Only the lines from the first line of the records through the line containing "theorem SameButTrees.ofLinks (s" belong in the answer. Copy them exactly.

Saved entries
· · · · ·
-- ==== Sys2Proof/Laws/MatchFinder.lean ====
section
/-! SUPPORT. The frame of the match finder: MF_INSERT and MF_REMOVE change the link arrays, the walk temporaries and the
match state, and nothing else (spec/41_match_finder.md R164 to R171); MF_REMOVE does not change the match state
(R169). -/

namespace Sys2Proof.Machine

/-- `t` is `s` but for the link arrays, the walk temporaries and the match state. -/
structure SameButTrees (s t : State) : Prop where
  status : t.status = s.status
  cfg : t.cfg = s.cfg
  inCount : t.inCount = s.inCount
  outCount : t.outCount = s.outCount
  par : t.par = s.par
  win : t.win = s.win
  enc : t.enc = s.enc
  dec : t.dec = s.dec
  inEof : t.inEof = s.inEof
  seq : t.seq = s.seq
  seg : t.seg = s.seg
  outIdx : t.outIdx = s.outIdx
  host : t.host = s.host

/-- `t` is `s` but for the link arrays and the walk temporaries. -/
def SameButLinks (s t : State) : Prop :=
  SameButTrees s t ∧ t.found = s.found

theorem SameButTrees.refl (s : State) : SameButTrees s s := ⟨rfl, rfl, rfl, rfl, rfl, rfl, rfl, rfl, rfl, rfl, rfl, rfl, rfl⟩

theorem SameButTrees.trans {s t u : State} (h : SameButTrees s t) (k : SameButTrees t u) : SameButTrees s u :=
  ⟨k.status.trans h.status,
   k.cfg.trans h.cfg,
   k.inCount.trans h.inCount,
   k.outCount.trans h.outCount,
   k.par.trans h.par,
   k.win.trans h.win,
   k.enc.trans h.enc,
   k.dec.trans h.dec,
   k.inEof.trans h.inEof,
   k.seq.trans h.seq,
   k.seg.trans h.seg,
   k.outIdx.trans h.outIdx,
   k.host.trans h.host⟩

theorem SameButTrees.ofWalk (s : State) (w : Walk) : SameButTrees s (s.withWalk w) := ⟨rfl, rfl, rfl, rfl, rfl, rfl, rfl, rfl, rfl, rfl, rfl, rfl, rfl⟩

theorem SameButTrees.ofFound (s : State) (m : MatchState) : SameButTrees s (s.withFound m) := ⟨rfl, rfl, rfl, rfl, rfl, rfl, rfl, rfl, rfl, rfl, rfl, rfl, rfl⟩

theorem SameButTrees.ofLinks (s : State) (k : Link) (m : List (Nat × Idx)) : SameButTrees s (s.withLinks k m) := by
  cases k <;> exact ⟨rfl, rfl, rfl, rfl, rfl, rfl, rfl, rfl, rfl, rfl, rfl, rfl, rfl⟩

theorem SameButTrees.ofLinkWrite {k : Link} {s t : State} {i v : Nat} (h : linkWrite k s i v = .ok t) :
    SameButTrees s t := by
  obtain ⟨-, rfl⟩ := linkWrite_ok.1 h
  exact .ofLinks s k _

theorem linkWrite_found {k : Link} {s t : State} {i v : Nat} (h : linkWrite k s i v = .ok t) : t.found = s.found := by
  obtain ⟨-, rfl⟩ := linkWrite_ok.1 h
  cases k <;> rfl

theorem SameButLinks.refl (s : State) : SameButLinks s s := ⟨.refl s, rfl⟩

theorem SameButLinks.trans {s t u : State} (h : SameButLinks s t) (k : SameButLinks t u) : SameButLinks s u :=
  ⟨h.1.trans k.1, k.2.trans h.2⟩

theorem SameButLinks.ofLinkWrite {k : Link} {s t : State} {i v : Nat} (h : linkWrite k s i v = .ok t) :
    SameButLinks s t :=
  ⟨.ofLinkWrite h, linkWrite_found h⟩

theorem SameButLinks.ofWalk (s : State) (w : Walk) : SameButLinks s (s.withWalk w) := ⟨.ofWalk s w, rfl⟩

/-- The inner loop moves CMP and J only. -/
theorem mfCompare_frame {fuel r : Nat} {s t : State} (h : mfCompare fuel r s = .ok t) :
    ∃ cmp j, t = s.withWalk { s.walk with cmp := cmp, j := j } := by
  induction fuel generalizing s with
  | zero => cases h; exact ⟨_, _, rfl⟩
  | succ n ih =>
    unfold mfCompare at h
    split at h
    · obtain ⟨a, -, h⟩ := bind_ok.1 h
      obtain ⟨b, -, h⟩ := bind_ok.1 h
      simp only at h
      split at h
      · cases h; exact ⟨_, _, rfl⟩
      · obtain ⟨cmp, j, rfl⟩ := ih h
        exact ⟨cmp, j, rfl⟩
    · cases h; exact ⟨_, _, rfl⟩

theorem mfMeasure_frame {r : Nat} {s t : State} (h : mfMeasure r s = .ok t) : SameButTrees s t := by
  unfold mfMeasure at h
  obtain ⟨u, hu, h⟩ := bind_ok.1 h
  obtain ⟨cmp, j, rfl⟩ := mfCompare_frame hu
  split at h
  · cases h; exact (SameButTrees.ofWalk s _).trans <| (SameButTrees.ofWalk _ _).trans (.ofFound _ _)
  · cases h; exact (SameButTrees.ofWalk s _).trans (.ofWalk _ _)

theorem mfReplace_frame {r : Nat} {s t : State} (h : mfReplace r s = .ok t) : SameButLinks s t := by
  unfold mfReplace at h
  obtain ⟨_, -, h⟩ := bind_ok.1 h
  obtain ⟨s1, h1, h⟩ := bind_ok.1 h
  obtain ⟨_, -, h⟩ := bind_ok.1 h
  obtain ⟨s2, h2, h⟩ := bind_ok.1 h
  obtain ⟨_, -, h⟩ := bind_ok.1 h
  obtain ⟨s3, h3, h⟩ := bind_ok.1 h
  obtain ⟨_, -, h⟩ := bind_ok.1 h
  obtain ⟨s4, h4, h⟩ := bind_ok.1 h
  obtain ⟨_, -, h⟩ := bind_ok.1 h
  obtain ⟨s5, h5, h⟩ := bind_ok.1 h
  obtain ⟨up, -, h⟩ := bind_ok.1 h
  obtain ⟨child, -, h⟩ := bind_ok.1 h
  obtain ⟨s6, h6, h⟩ := bind_ok.1 h
  exact (SameButLinks.ofLinkWrite h1).trans <| (SameButLinks.ofLinkWrite h2).trans <|
    (SameButLinks.ofLinkWrite h3).trans <| (SameButLinks.ofLinkWrite h4).trans <|
    (SameButLinks.ofLinkWrite h5).trans <| (SameButLinks.ofLinkWrite h6).trans (.ofLinkWrite h)

theorem mfWalk_frame {fuel r : Nat} {s t : State} (h : mfWalk fuel r s = .ok t) : SameButTrees s t := by
  induction fuel generalizing s with
  | zero => cases h
  | succ n ih =>
    unfold mfWalk at h
    simp only at h
    obtain ⟨next, -, h⟩ := bind_ok.1 h
    split at h
    · obtain ⟨u, hu, h⟩ := bind_ok.1 h
      exact (SameButTrees.ofLinkWrite hu).trans (.ofLinkWrite h)
    · obtain ⟨u, hu, h⟩ := bind_ok.1 h
      have hm : SameButTrees s u := (SameButTrees.ofWalk s _).trans (mfMeasure_frame hu)
      split at h
      · exact hm.trans (mfReplace_frame h).1
      · exact hm.trans (ih h)

/-- MF_INSERT changes the link arrays, the walk temporaries and the match state only. -/
theorem mfInsert_frame {r : Nat} {s t : State} (h : mfInsert r s = .ok t) : SameButTrees s t := by
  unfold mfInsert at h
  obtain ⟨_, -, h⟩ := bind_ok.1 h
  obtain ⟨c, -, h⟩ := bind_ok.1 h
  obtain ⟨s1, h1, h⟩ := bind_ok.1 h
  obtain ⟨s2, h2, h⟩ := bind_ok.1 h
  exact ((SameButTrees.ofWalk s _).trans (.ofWalk _ _)).trans <| (SameButTrees.ofLinkWrite h1).trans <|
    (SameButTrees.ofLinkWrite h2).trans <| (SameButTrees.ofFound s2 _).trans (mfWalk_frame h)

/-- What MF_INSERT needs: a window position in no tree, and the tail a copy (R173). -/
theorem mfInsertCheck_ok {r : Nat} {s : State} {u : Unit} :
    mfInsertCheck r s = .ok u ↔
      r < s.par.n.toNat ∧ linkRead .parent s r = .ok s.par.nil ∧ tailMirrored s = true := by
  unfold mfInsertCheck
  split
  · next h => simp only [reduceCtorEq, false_iff]; omega
  · next h =>
    rw [bind_ok]
    constructor
    · rintro ⟨up, hup, h'⟩
      split at h'
      · cases h'
      · next hn =>
        split at h'
        · next ht => exact ⟨by omega, by rw [hup, not_not.1 hn], ht⟩
        · cases h'
    · rintro ⟨_, hup, ht⟩
      exact ⟨_, hup, by simp [ht]⟩

theorem mfRightmost_frame {fuel : Nat} {s t : State} (h : mfRightmost fuel s = .ok t) :
    ∃ q, t = s.withWalk { s.walk with q := q } := by
  induction fuel generalizing s with
  | zero => cases h
  | succ n ih =>
    unfold mfRightmost at h
    obtain ⟨a, -, h⟩ := bind_ok.1 h
    simp only at h
    obtain ⟨b, -, h⟩ := bind_ok.1 h
    split at h
    · cases h; exact ⟨_, rfl⟩
    · obtain ⟨q, rfl⟩ := ih h
      exact ⟨q, rfl⟩

theorem mfPredecessor_frame {p : Nat} {s t : State} (h : mfPredecessor p s = .ok t) : SameButLinks s t := by
  unfold mfPredecessor at h
  obtain ⟨s0, h0, h⟩ := bind_ok.1 h
  have h0' : SameButLinks s s0 := by
    obtain ⟨q, rfl⟩ := mfRightmost_frame h0
    exact .ofWalk s _
  obtain ⟨_, -, h⟩ := bind_ok.1 h
  obtain ⟨_, -, h⟩ := bind_ok.1 h
  obtain ⟨s1, h1, h⟩ := bind_ok.1 h
  obtain ⟨_, -, h⟩ := bind_ok.1 h
  obtain ⟨_, -, h⟩ := bind_ok.1 h
  obtain ⟨s2, h2, h⟩ := bind_ok.1 h
  obtain ⟨_, -, h⟩ := bind_ok.1 h
  obtain ⟨s3, h3, h⟩ := bind_ok.1 h
  obtain ⟨_, -, h⟩ := bind_ok.1 h
  exact h0'.trans <| (SameButLinks.ofLinkWrite h1).trans <| (SameButLinks.ofLinkWrite h2).trans <|
    (SameButLinks.ofLinkWrite h3).trans (.ofLinkWrite h)

theorem mfTwoChildren_frame {p : Nat} {s t : State} (h : mfTwoChildren p s = .ok t) : SameButLinks s t := by
  unfold mfTwoChildren at h
  obtain ⟨s1, h1, h⟩ := bind_ok.1 h
  have h1' : SameButLinks s s1 := by
    unfold mfUnlink at h1
    obtain ⟨below, -, h1⟩ := bind_ok.1 h1
    split at h1
    · exact mfPredecessor_frame h1
    · cases h1; exact .refl s
  simp only at h
  obtain ⟨_, -, h⟩ := bind_ok.1 h
  obtain ⟨s2, h2, h⟩ := bind_ok.1 h
  obtain ⟨_, -, h⟩ := bind_ok.1 h
  exact h1'.trans <| (SameButLinks.ofLinkWrite h2).trans (.ofLinkWrite h)

theorem mfSuccessor_frame {p : Nat} {s t : State} (h : mfSuccessor p s = .ok t) : SameButLinks s t := by
  unfold mfSuccessor at h
  obtain ⟨right, -, h⟩ := bind_ok.1 h
  split at h
  · obtain ⟨left, -, h⟩ := bind_ok.1 h
    cases h
    exact .ofWalk _ _
  · obtain ⟨left, -, h⟩ := bind_ok.1 h
    split at h
    · cases h
      exact .ofWalk _ _
    · exact (SameButLinks.ofWalk s _).trans (mfTwoChildren_frame h)

theorem mfSplice_frame {p : Nat} {s t : State} (h : mfSplice p s = .ok t) : SameButLinks s t := by
  unfold mfSplice at h
  obtain ⟨_, -, h⟩ := bind_ok.1 h
  obtain ⟨s1, h1, h⟩ := bind_ok.1 h
  obtain ⟨up, -, h⟩ := bind_ok.1 h
  obtain ⟨child, -, h⟩ := bind_ok.1 h
  obtain ⟨s2, h2, h⟩ := bind_ok.1 h
  exact (SameButLinks.ofLinkWrite h1).trans <| (SameButLinks.ofLinkWrite h2).trans (.ofLinkWrite h)

/-- MF_REMOVE changes the link arrays and the walk temporaries only. -/
theorem mfRemove_frame {p : Nat} {s t : State} (h : mfRemove p s = .ok t) : SameButLinks s t := by
  unfold mfRemove at h
  split at h
  · cases h
  · split at h
    · obtain ⟨up, -, h⟩ := bind_ok.1 h
      split at h
      · cases h; exact .refl _
      · obtain ⟨s1, h1, h⟩ := bind_ok.1 h
        exact (mfSuccessor_frame h1).trans (mfSplice_frame h)
    · cases h

theorem insertEach_frame {rs : List Nat} {s t : State} (h : insertEach rs s = .ok t) : SameButTrees s t := by
  induction rs generalizing s with
  | nil => cases h; exact .refl _
  | cons r rs ih =>
    obtain ⟨u, hu, h⟩ := bind_ok.1 h
    exact (mfInsert_frame hu).trans (ih h)

end Sys2Proof.Machine
end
· · · · ·
## Response area
-- ==== Sys2Proof/Laws/MatchFinder.lean ====
section
/-! SUPPORT. The frame of the match finder: MF_INSERT and MF_REMOVE change the link arrays, the walk temporaries and the
match state, and nothing else (spec/41_match_finder.md R164 to R171); MF_REMOVE does not change the match state
(R169). -/

namespace Sys2Proof.Machine

/-- `t` is `s` but for the link arrays, the walk temporaries and the match state. -/
structure SameButTrees (s t : State) : Prop where
  status : t.status = s.status
  cfg : t.cfg = s.cfg
  inCount : t.inCount = s.inCount
  outCount : t.outCount = s.outCount
  par : t.par = s.par
  win : t.win = s.win
  enc : t.enc = s.enc
  dec : t.dec = s.dec
  inEof : t.inEof = s.inEof
  seq : t.seq = s.seq
  seg : t.seg = s.seg
  outIdx : t.outIdx = s.outIdx
  host : t.host = s.host

/-- `t` is `s` but for the link arrays and the walk temporaries. -/
def SameButLinks (s t : State) : Prop :=
  SameButTrees s t ∧ t.found = s.found

theorem SameButTrees.refl (s : State) : SameButTrees s s := ⟨rfl, rfl, rfl, rfl, rfl, rfl, rfl, rfl, rfl, rfl, rfl, rfl, rfl⟩

theorem SameButTrees.trans {s t u : State} (h : SameButTrees s t) (k : SameButTrees t u) : SameButTrees s u :=
  ⟨k.status.trans h.status,
   k.cfg.trans h.cfg,
   k.inCount.trans h.inCount,
   k.outCount.trans h.outCount,
   k.par.trans h.par,
   k.win.trans h.win,
   k.enc.trans h.enc,
   k.dec.trans h.dec,
   k.inEof.trans h.inEof,
   k.seq.trans h.seq,
   k.seg.trans h.seg,
   k.outIdx.trans h.outIdx,
   k.host.trans h.host⟩

theorem SameButTrees.ofWalk (s : State) (w : Walk) : SameButTrees s (s.withWalk w) := ⟨rfl, rfl, rfl, rfl, rfl, rfl, rfl, rfl, rfl, rfl, rfl, rfl, rfl⟩

theorem SameButTrees.ofFound (s : State) (m : MatchState) : SameButTrees s (s.withFound m) := ⟨rfl, rfl, rfl, rfl, rfl, rfl, rfl, rfl, rfl, rfl, rfl, rfl, rfl⟩

theorem SameButTrees.ofLinks (s : State) (k : Link) (m : List (Nat × Idx)) : SameButTrees s (s.withLinks k m) := by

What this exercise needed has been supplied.